Provided data:

-- ==== Sys2Proof/Machine/LogRead.lean ====
section
/-! DEFINITION. The logs of a Vat as a host reads them (R143, R548, R551, R552, R555, R560-R564): the bytes of every
record, selections and the bytes of a selection. Bytes are numbers below 256. -/

namespace Sys2Proof.Machine

/-- Bytes `o` to `o + n - 1` of a list. -/
def slice (bs : List Nat) (o n : Nat) : List Nat := (bs.drop o).take n

/-- Bytes of a record that nothing gives (log entry 5). -/
def unstated (key o n : Nat) : List Nat := (List.range n).map fun i => (Config.storedByte key (o + i)).toNat

/-- The 64 bytes of an event log entry (R560). -/
def LogEntry.bytes (e : LogEntry) (l : Lane) : List Nat :=
  let words := (e.words.flatMap (leBytes 4) ++ zeros 32).take 32
  let body := recordBytes e.record ++ [e.kind, l.num, 0, 0] ++ words
  body ++ leBytes 4 (crc32 body)

/-- The mark and step tables of a capture's header (R555), bytes 64 to 1,087. -/
def Capture.tables (c : Capture) : List Nat :=
  let marks := c.marks.take 64
  let steps := c.steps.take 64
  marks.flatMap (fun m => leBytes 4 m.sample ++ leBytes 2 m.code ++ leBytes 2 (m.avenue % 64 * 2 ^ 8 + bool01 m.falling * 2 ^ 15))
    ++ zeros (512 - 8 * marks.length) ++ steps.flatMap (fun x => leBytes 4 x.1 ++ leBytes 4 x.2) ++ zeros (512 - 8 * steps.length)

/-- The 4,096 bytes of a capture's header (R555). -/
def Capture.head (c : Capture) : List Nat :=
  let flags := bool01 c.rotary + 2 * bool01 c.decimated + 4 * bool01 c.dropped + 8 * bool01 c.unsynced + 16 * bool01 c.powerLoss
  let body := [1, 0, c.axis, c.lane] ++ leBytes 4 c.seq ++ leBytes 8 c.tFirst ++ leBytes 4 c.rate ++ leBytes 4 c.samples.length
    ++ leBytes 2 flags ++ [c.startCause, c.endCause] ++ leBytes 4 c.trigger ++ leBytes 4 (c.curdSeq.getD 0xFFFFFFFF)
    ++ leBytes 4 c.aux ++ [min 64 c.marks.length, min 64 c.steps.length] ++ leBytes 2 (saturate 16 c.marksLost) ++ zeros 20
    ++ c.tables ++ zeros 3004
  body ++ leBytes 4 (crc32 body)

/-- Bytes `o` to `o + n - 1` of a capture (R555): stored sample j lies at 4,096 + 48 j. -/
def Capture.slice (c : Capture) (o n : Nat) : List Nat :=
  let head := Machine.slice c.head o n
  let from_ := o - 4096
  let rest := n - head.length
  let xs := (c.samples.drop (from_ / 48)).take (rest / 48 + 2)
  head ++ Machine.slice (xs.flatMap fun x => x.flatMap fun i => leInt 2 (signal i)) (from_ % 48) rest

/-- The number by which the unstated bytes of a record are told apart: its partition and its key. -/
def storeKey (part key : Nat) : Nat := 8 * key + part

/-- How long a whole dump is (R564). -/
def dumpBytes : Nat := 0xF28000

/-- The key of a dump among the records of its partition: its time and its slot. -/
def DumpRec.key (d : DumpRec) : Nat := d.time * 4096 + d.slot

/-- The first 320 bytes of a dump (R564): its header and the section table, which the manual does not give. -/
def DumpRec.head (d : DumpRec) (l : Lane) (version : Nat) : List Nat :=
  let k := storeKey 3 d.key
  let first := leBytes 4 0x50445156 ++ leBytes 2 1 ++ [l.num, d.cause % 256] ++ leBytes 4 d.boot ++ leBytes 8 d.time ++ leBytes 8 d.cycle
    ++ leBytes 4 d.pc ++ [d.task % 256] ++ leBytes 3 version ++ leBytes 4 d.progRef
    ++ leBytes 4 (Config.unitValue (Reg.key 0 0x108 0)).toNat ++ leBytes 4 (Config.unitValue (Reg.key 0 0x10C 0)).toNat ++ leBytes 4 dumpBytes
  let table := unstated k 64 256
  first ++ leBytes 4 (crc32 (first ++ table)) ++ unstated k 56 8 ++ table

/-- Byte `o` of the page copies of a dump (R564): the kept words of its pages in the order of R564 (log entry 5). -/
def DumpRec.pageByte (d : DumpRec) (l : Lane) (o : Nat) : Nat :=
  let page := [lanePage l, clePage l, memPage l, vatPage l, 0x03, 0x60].getD (o / 4096) 0
  let w := Sparse.get Reg.reset d.regs (Reg.key page (o % 4096 / 4 * 4) 0)
  w.toNat / 256 ^ (o % 4) % 256

/-- Byte `o` of the error map of a dump (R564): a bit for each of its 64-byte blocks that held an uncorrectable word. -/
def DumpRec.mapByte (d : DumpRec) (o : Nat) : Nat :=
  (List.range 8).foldl (fun m k => if d.bad.any fun a => a / 64 == 8 * o + k then m + 2 ^ k else m) 0

/-- Byte `o` of a dump (R564): 0xDEADBEEF in a word with an uncorrectable error. -/
def DumpRec.byte (d : DumpRec) (l : Lane) (version o : Nat) : Nat :=
  if d.bad.contains (o / 4 * 4) then 0xDEADBEEF / 256 ^ (o % 4) % 256
  else if 0xF20000 ≤ o then d.mapByte (o - 0xF20000)
  else if o < 320 then (d.head l version).getD o 0
  else if 0xA000 ≤ o ∧ o < 0x10000 then d.pageByte l (o - 0xA000)
  else if 0x20000 ≤ o ∧ o < 0x820000 then (memByte d.data (o - 0x20000)).toNat
  else if 0x820000 ≤ o ∧ o < 0xC20000 then (memByte d.program (o - 0x820000)).toNat
  else (Config.storedByte (storeKey 3 d.key) o).toNat

/-- The serial of an entry of partition 2 in a Vat: its place, for its unstated bytes. -/
def HistEntry.key (e : HistEntry) : Nat := storeKey 2 e.pos

/-- Bytes of an entry of partition 2 (R561): a 64-byte header and the content. -/
def HistEntry.slice (e : HistEntry) (o n : Nat) : List Nat :=
  if e.content = [] then unstated e.key o n
  else
    let head := unstated e.key o (min n (64 - o))
    head ++ Machine.slice e.content (o - 64) (n - head.length)

/-- Bytes of the record of a partition that a key names, none once it has been overwritten. -/
def State.recordSlice (s : State) (l : Lane) (part key o n : Nat) : Option (List Nat) :=
  let v := s.vat l
  match part with
  | 0 => (v.curds.find? fun r => r.pos == key).map fun r => slice r.bytes o n
  | 1 => (v.log.find? fun e => e.pos == key).map fun e => slice (e.bytes l) o n
  | 2 => (v.history.find? fun e => e.pos == key).map fun e => e.slice o n
  | 3 => (v.dumps.find? fun d => d.key == key).map fun d =>
      (List.range n).map fun i => d.byte l (s.fwVersion (l.num - 1)) (o + i)
  | _ => (v.stored.find? fun c => c.pos == key).map fun c => c.slice o n

/-- A record that a selection may take: its key, the time it is chosen by, its axis where it has one, its first byte in
the partition and its length. -/
structure LogPick where
  key : Nat
  time : Nat
  axis : Option Nat
  start : Nat
  len : Nat
  deriving DecidableEq, Repr

/-- The records of a partition (R562); of partition 2 those written under the present generation of the Vat key, since the
earlier ones cannot be read (R615). -/
def VatRec.picks (v : VatRec) (part gen : Nat) : List LogPick :=
  match part with
  | 0 => v.curds.map fun r => ⟨r.pos, r.curd.tEnd, some r.curd.axis, r.pos - 2048, 2048⟩
  | 1 => v.log.map fun e => ⟨e.pos, e.record.time, none, e.pos - 64, 64⟩
  | 2 => (v.history.filter (·.gen == gen)).map fun e => ⟨e.pos, e.time, none, e.pos - (64 + e.length), 64 + e.length⟩
  | 3 => (v.dumps.filter (·.whole)).map fun d => ⟨d.key, d.time, none, d.slot * 0x2000000, dumpBytes⟩
  | _ => v.stored.map fun c =>
      let len := 4096 + 48 * c.samples.length
      ⟨c.pos, c.tFirst, some c.axis, c.pos - len, len⟩

/-- The bytes of a record that no lost unit holds (R548), as ranges within the record, one per unit. -/
def LogPick.ranges (x : LogPick) (lost : List Nat) : List (Nat × Nat × Nat) :=
  let u := x.start / unitBytes
  let last := (x.start + x.len - 1) / unitBytes
  ((List.range (last - u + 1)).filter fun i => !lost.contains (u + i)).map fun i =>
    let a := max x.start ((u + i) * unitBytes)
    let b := min (x.start + x.len) ((u + i + 1) * unitBytes)
    (x.key, a - x.start, b - a)

/-- The selection of LOG_OPEN (R562), in ascending time. -/
def VatRec.select (v : VatRec) (part gen from_ to_ mask : Nat) : List (Nat × Nat × Nat) :=
  let lost := (v.part part).lost
  let ok (x : LogPick) : Bool :=
    decide (from_ ≤ x.time ∧ x.time ≤ to_) && (mask == 0 || (x.axis.map (bitAt mask)).getD true)
  (sortBy (fun a b => decide (a.time ≤ b.time)) ((v.picks part gen).filter ok)).flatMap fun x => x.ranges lost

/-- Units found lost on a read, and units whose tag alone fails (R548). -/
def State.readFinds (s : State) (l : Lane) (part : Nat) (env : ReqEnv) : State :=
  let p := vatPage l
  let s := (env.lost.eraseDups).foldl (fun s u =>
    let v := s.vat l
    let r := v.part part
    if r.lost.contains u then s
    else ((s.setVat l (v.setPart part { r with lost := u :: r.lost })).bump p Vt.UNITS_LOST).raise p 4 part) s
  if s.vatSealed l then s.bump p Vt.TAG_FAILS 0 0 env.tagBad else s

/-- Bytes `o` to `o + n - 1` of a selection; none when a record of it has been overwritten. -/
def State.selectionSlice (s : State) (l : Lane) (part : Nat) : List (Nat × Nat × Nat) → Nat → Nat → Option (List Nat)
  | [], _, _ => some []
  | (key, first, len) :: rest, o, n =>
    if n = 0 then some []
    else if len ≤ o then s.selectionSlice l part rest (o - len) n
    else
      let k := min (len - o) n
      match s.recordSlice l part key (first + o) k, s.selectionSlice l part rest 0 (n - k) with
      | some a, some b => some (a ++ b)
      | _, _ => none

/-- Whether every record of a selection is still held (R143). -/
def State.selectionHeld (s : State) (h : LogHandle) : Bool :=
  h.picks.all fun x => (s.recordSlice h.lane h.part x.1 0 0).isSome

/-- Ranges of a selection without the bytes of units that have become lost (R548). -/
def VatRec.keepReadable (v : VatRec) (part gen : Nat) (picks : List (Nat × Nat × Nat)) : List (Nat × Nat × Nat) :=
  let lost := (v.part part).lost
  let starts := (v.picks part gen).map fun x => (x.key, x.start)
  picks.filter fun x =>
    match starts.find? fun y => y.1 == x.1 with
    | some y => !lost.contains ((y.2 + x.2.1) / unitBytes)
    | none => true

end Sys2Proof.Machine
end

Task prompt: Using the listing above, show each line holding the string "Machine".

Answer:
-- ==== Sys2Proof/Machine/LogRead.lean ====
namespace Sys2Proof.Machine
  let head := Machine.slice c.head o n
  head ++ Machine.slice (xs.flatMap fun x => x.flatMap fun i => leInt 2 (signal i)) (from_ % 48) rest
    head ++ Machine.slice e.content (o - 64) (n - head.length)
end Sys2Proof.Machine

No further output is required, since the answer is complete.